И когда тебя спрашивают, есть ли у тебя парень, ты не юлишь, не пытаешься уйти от ответа, не стараешься набрать себе побольше очков в глазах другого, заявив, что ты холост и перспективный жених. Нет. Ты честно говоришь все, как есть. Если другой не станет с тобой трахаться, потому что у тебя есть парень – значит, тебе это и не нужно.
Это взрослая позиция. Это требует ответственного отношения к тому, с кем ты живешь: уважение, ответственность. Но так и поступают люди. Взрослые. Не подростки, которые что-то испортят и ждут, что родители разрулят, а взрослые люди.
Это тяжело. Но так и жизнь кончается не завтра.
Все это время я слушаю и смотрю в окно.
– Слушай, а что это за здания? Почему там так темно?
Я тихо спрашиваю хозяина квартиры, который стоит рядом.
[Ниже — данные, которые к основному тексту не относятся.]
/-- Every finite code is such a code. -/
theorem exists_signBit_add {c : Nat} (hc : c < 2 ^ t.width) (hfin : numIsFinite (dec t false c) = true) :
    ∃ neg k, c = signBit t neg + k ∧ k ≤ f.maxc := by
  obtain ⟨hw, -, -⟩ := floatFmt_bounds hf
  have hsplit : ∃ neg k, c = signBit t neg + k ∧ k < 2 ^ (t.width - 1) := by
    obtain ⟨n, hn⟩ : ∃ n, t.width = n + 1 := ⟨t.width - 1, by omega⟩
    simp only [signBit, hn, Nat.add_sub_cancel, pow_succ] at *
    rcases Nat.lt_or_ge c (2 ^ n) with h | h
    · exact ⟨false, c, by simp, h⟩
    · exact ⟨true, c - 2 ^ n, by simp; omega, by omega⟩
  obtain ⟨neg, k, rfl, hk⟩ := hsplit
  refine ⟨neg, k, rfl, ?_⟩
  rw [dec_signBit_add hf neg hk] at hfin
  by_contra hgt
  rw [if_neg hgt] at hfin
  split at hfin <;> cases hfin

/-- A conversion to nearest of a value other than zero, with its denormals kept (R62). -/
theorem convert_rne_real (sat : Bool) (x : Frac) :
    convert .f32 t .rne sat false (.real x) =
      (let neg := decide (x.num < 0)
       let k := roundCode f neg x .rne
       if k ≤ f.maxc then (signBit t neg + k, .none)
       else if sat then (signBit t neg + f.maxc, .ovf)
       else if t = .e4 then (canonNan t, .ovf) else (infCode t f neg, .ovf)) := by
  unfold convert
  rw [hf]
  simp [convFloat]

end

/-- Settles O32: the result is the code of a rounded count of units; a code of the same sign is no nearer, and one of the other sign
lies beyond zero. -/
theorem roundingGivesANearestCode : Obligations.RoundingGivesANearestCode := by
  intro t x c ht hd hn hc r value
  obtain ⟨f, hf⟩ : ∃ f, floatFmt t = some f := by
    simp only [List.mem_cons, List.not_mem_nil, or_false] at ht
    rcases ht with rfl | rfl | rfl | rfl | rfl <;> exact ⟨_, rfl⟩
  have hhalf := roundCode_halfway (floatFmt_bounds hf).2.2 (decide (x.num < 0)) hd hn
  have hr : r = signBit t (decide (x.num < 0)) + min (roundCode f (decide (x.num < 0)) x .rne) f.maxc := by
    change (convert .f32 t .rne true false (.real x)).1 = _
    rw [convert_rne_real hf]
    dsimp only
    split
    next h => rw [min_eq_left h]
    next h => rw [min_eq_right (not_le.1 h).le]; rfl
  have hsame : (convert .f32 t .rne false false (.real x)).2 = .none → roundCode f (decide (x.num < 0)) x .rne ≤ f.maxc := by
    rw [convert_rne_real hf]
    intro h
    by_contra hgt
    simp only [if_neg hgt] at h
    split_ifs at h
  refine ⟨⟨(convert .f32 t .rne false false (.real x)).1, (convert .f32 t .rne false false (.real x)).2, rfl, fun hk => ?_⟩, ?_,
    fun hfin hk => ?_⟩
  · rw [hr, min_eq_left (hsame hk), convert_rne_real hf]
    exact congrArg Prod.fst (if_pos (hsame hk))
  · rw [hr]
    exact signBit_add_lt hf _ (min_le_right _ _)
  · have hle := hsame hk
    rw [min_eq_left hle] at hr
    obtain ⟨neg', k, rfl, hkle⟩ := exists_signBit_add hf hc hfin
    have hvr : value r = signed _ _ := hr ▸ ratio_dec_signBit_add hf _ hle
    have hvc : value (signBit t neg' + k) = signed _ _ := ratio_dec_signBit_add hf neg' hkle
    rw [hvr, hvc, ratio_eq_signed, hr, signBit_add_mod_two hf, abs_signed_sub_same]
    generalize decide (x.num < 0) = neg at *
    generalize roundCode f neg x .rne = c0 at *
    have hy : (0 : ℚ) ≤ (x.num.natAbs : ℚ) / x.den := by positivity
    generalize (x.num.natAbs : ℚ) / x.den = y at *
    have hmono := magOf_strictMono f
    rcases eq_or_ne neg' neg with rfl | hne
    · obtain ⟨hnear, htie⟩ := hhalf.nearest k
      rw [abs_signed_sub_same]
      exact ⟨hnear, fun heq hv => htie heq fun hkc => hv (by rw [hkc])⟩
    · obtain rfl : neg' = !neg := by cases neg <;> cases neg' <;> simp_all
      obtain ⟨hnear, htie⟩ := hhalf.nearest 0
      have hk0 : 0 ≤ magOf f k := (magOf_zero f).symm.le.trans (hmono.monotone (Nat.zero_le k))
      rw [magOf_zero, zero_sub, abs_neg, abs_of_nonneg hy] at hnear htie
      rw [abs_signed_sub_opposite neg hk0 hy]
      refine ⟨by linarith, fun heq hv => ?_⟩
      have hkz : magOf f k = 0 := by linarith
      rcases Nat.eq_zero_or_pos c0 with h0 | h0
      · rw [h0]
      · exact htie (by linarith) h0.ne

end Sys2Proof
end

section

namespace Sys2Proof

open Sys2Proof.Machine Sys2Proof.Claim

/-! ## The acting element (R30, R67, R68, R97)

A change of the acting element, of its running reaction, and of the lanes of its ports. -/

/-! ### An element changed -/

theorem elemOfSet_modElem (s : State) (tile set elem e : Nat) (f : Elem → Elem) :
    elemOfSet (getSet (modElem s tile set elem f) tile set) e =
      if e = elem then f (elemOfSet (getSet s tile set) elem) else elemOfSet (getSet s tile set) e := by
  unfold modElem setElem
  rw [getSet_modSet_same]
  exact Tab.get_set ..

@[simp] theorem elemOfSet_modElem_same (s : State) (tile set elem : Nat) (f : Elem → Elem) :
    elemOfSet (getSet (modElem s tile set elem f) tile set) elem = f (elemOfSet (getSet s tile set) elem) := by
  rw [elemOfSet_modElem, if_pos rfl]

theorem getTile_modSet_planes (s : State) (tile set u : Nat) (f : CtxSet → CtxSet) :
    (getTile (modSet s tile set f) u).planes = (getTile s u).planes := by
  by_cases hu : u = tile
  · subst hu
    unfold modSet setSet
    rw [getTile_modTile_same]
    unfold putTileSet
    split <;> rfl
  · exact congrArg Tile.planes (getTile_modTile_other s _ hu)

@[simp] theorem curElem_modCurElem (s : State) (f : Elem → Elem) : curElem (modCurElem s f) = f (curElem s) :=
  elemOfSet_modElem_same ..

theorem elemOfSet_modCurElem_other {s : State} {f : Elem → Elem} {e : Nat} (h : e ≠ s.focus.elem) :
    elemOfSet (curSet (modCurElem s f)) e = elemOfSet (curSet s) e :=
  (elemOfSet_modElem ..).trans (if_neg h)

@[simp] theorem modCurElem_focus (s : State) (f : Elem → Elem) : (modCurElem s f).focus = s.focus := rfl

@[simp] theorem modRx_focus (s : State) (f : Reaction → Reaction) : (modRx s f).focus = s.focus := rfl

/-- The image of a reaction is that of its plane (R98). -/
theorem rxImage_congr {s t : State} {r q : Reaction} (hf : t.focus = s.focus) (hp : (curTile t).planes = (curTile s).planes)
    (hr : q.plane = r.plane) : rxImage t q = rxImage s r := by
  unfold rxImage imageOf
  rw [hf, hp, hr]

/-! ### The running reaction -/

/-- The running reaction is the oldest that is not done (R67). -/
theorem exists_running {s : State} (h : moveReady s = true) : runningRx (curElem s) = some (curRx s) ∧ (curRx s).done = false := by
  obtain ⟨hsome, -⟩ := Bool.and_eq_true_iff.1 h
  obtain ⟨r, hr⟩ := Option.isSome_iff_exists.1 hsome
  have hcur : curRx s = r := by rw [curRx, hr, Option.getD_some]
  have hd := List.find?_some hr
  rw [hcur]
  exact ⟨hr, by simpa using hd⟩

/-- The reactions with the running one changed, where it stays the running one. -/
theorem find?_modRunning {f : Reaction → Reaction} {l : List Reaction} {r : Reaction} (h : (l.find? fun r => !r.done) = some r)
    (hf : (f r).done = false) : ((modRunning f l).find? fun r => !r.done) = some (f r) := by
  induction l with
  | nil => cases h
  | cons x l ih =>
    rw [modRunning]
    cases hx : x.done
    · obtain rfl : x = r := by simpa [List.find?, hx] using h
      simp [hf]
    · simpa [List.find?, hx] using ih (by simpa [List.find?, hx] using h)

theorem modRunning_modRunning {f g : Reaction → Reaction} (hg : ∀ r, (g r).done = r.done) (l : List Reaction) :
    modRunning f (modRunning g l) = modRunning (fun r => f (g r)) l := by
  induction l with
  | nil => rfl
  | cons x l ih =>
    cases hx : x.done
    · simp [modRunning, hx, hg]
    · simp [modRunning, hx, ih]

theorem modRunning_id (l : List Reaction) : modRunning id l = l := by
  induction l with
  | nil => rfl
  | cons x l ih =>
    rw [modRunning, ih]
    exact ite_self _

/-- The reactions around the running one. -/
theorem modRunning_split {l : List Reaction} {r : Reaction} (h : (l.find? fun r => !r.done) = some r) :
    ∃ pre post, (∀ z ∈ pre, z.done = true) ∧ ∀ f, modRunning f l = pre ++ f r :: post := by
  induction l with
  | nil => cases h
  | cons x l ih =>
    cases hx : x.done
    · obtain rfl : x = r := by simpa [List.find?, hx] using h
      exact ⟨[], l, by simp, fun f => by simp [modRunning, hx]⟩
    · obtain ⟨pre, post, hpre, hf⟩ := ih (by simpa [List.find?, hx] using h)
      exact ⟨x :: pre, post, by simpa [hx] using hpre, fun f => by simp [modRunning, hx, hf]⟩

/-! ### What a move changes -/

/-- A change of a reaction within its bundle: its place, its kind and what it has consumed and ended stand. -/
structure WithinBundle (r q : Reaction) : Prop where
  inst   : q.inst = r.inst
  idx    : q.idx = r.idx
  mov    : q.mov = r.mov
  bundle : q.bundle = r.bundle
  done   : q.done = r.done
  before : q.before = r.before
  exd    : q.exd = r.exd
  ends   : q.ends = r.ends

/-- What a move changes before the reaction goes past it: ports of the acting element, and `h` of its running reaction. -/
structure MoveEffect (s t : State) (h : Reaction → Reaction) : Prop where
  focus  : t.focus = s.focus
  mem    : t.mem = s.mem
  sp     : (curTile t).sp = (curTile s).sp
  rxs    : (curElem t).rxs = modRunning h (curElem s).rxs
  lines  : (curElem t).lines = (curElem s).lines
  fault  : (curElem t).fault = (curElem s).fault
  others : ∀ e, e ≠ s.focus.elem → elemOfSet (curSet t) e = elemOfSet (curSet s) e
  within : ∀ r, WithinBundle r (h r)

theorem WithinBundle.refl (r : Reaction) : WithinBundle r r := ⟨rfl, rfl, rfl, rfl, rfl, rfl, rfl, rfl⟩

theorem moveEffect_modCurElem (s : State) {g : Elem → Elem} {h : Reaction → Reaction} (hr : ∀ e, (g e).rxs = modRunning h e.rxs)
    (hl : ∀ e, (g e).lines = e.lines) (hf : ∀ e, (g e).fault = e.fault) (hw : ∀ r, WithinBundle r (h r)) :
    MoveEffect s (modCurElem s g) h where
  focus  := rfl
  mem    := rfl
  sp     := getTile_modSet_sp ..
  rxs    := by rw [curElem_modCurElem, hr]
  lines  := by rw [curElem_modCurElem, hl]
  fault  := by rw [curElem_modCurElem, hf]
  others := fun _ he => elemOfSet_modCurElem_other he
  within := hw

theorem moveEffect_modRx (s : State) {h : Reaction → Reaction} (hw : ∀ r, WithinBundle r (h r)) : MoveEffect s (modRx s h) h :=
  moveEffect_modCurElem s (fun _ => rfl) (fun _ => rfl) (fun _ => rfl) hw

theorem MoveEffect.refl (s : State) : MoveEffect s s id :=
  ⟨rfl, rfl, rfl, (modRunning_id _).symm, rfl, rfl, fun _ _ => rfl, WithinBundle.refl⟩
– Это новостройки с квартирами по двадцать миллионов. Там живут узбеки.
– Богатые узбеки?
– Нет. Гастарбайтеры.
Он видит недоумение в моих глазах.
– Я сколько тут живу, там все время идет ремонт. И ремонтные бригады просто переходят с этажа на этаж, и, кажется, есть специальная квартира, в которой они ночуют. Один раз я, кажется, видел хозяев. Пришла девушка с мужиком. Они походили, посмотрели, подвигали гардины, посидели на диванах и ушли. И на следующий день узбеки начали выносить мебель и сдирать обои, потому что снова начали ремонт.
– То есть это жилые дома, в центре Москвы, которые стоят пустые, в которых никто не живет?
– Ну вроде того. Да.
Я представляю себе историю, роман, в котором герой проникает в такой дом, представляется хозяином, устраивается и живет. Устраивает приемы, принимает гостей. Заводит знакомства. Такая основа для «Талантливого мистера Рипли» по-русски.
– У Сенеки в «Нравственных письмах» есть мысль о том, что бедность – это не когда чего-то нет, а когда большой список того, что надо, – говорит другой. У него невероятно длинные, накачанные ноги, белые трусы Calvin Klein, в которых уложен неплохой член, и татуировка на широкой твердой груди – какой-то наивный рисунок, похожий на панно из Сьерра-де-Сан-Франсиско.
– К чему это?
– Я просто думаю, что отношения между людьми очень часто строятся на принципах экономики. Мы всегда рассматриваем их с точки зрения инвестиций и дохода. Но экономика всегда асимметрична. Или скажем так: она не работает так, что ты что-то дал и тут же получил что-то взамен. Это как семечка – сажаешь, поливаешь, ухаживаешь и потом, если ты был достаточно успешен, – получаешь урожай. В этой отложенности и есть смысл.
Эта асимметрия движет экономику. В капитализме всегда должны быть эти избыток и недостаток. Капитализм не может быть ровным.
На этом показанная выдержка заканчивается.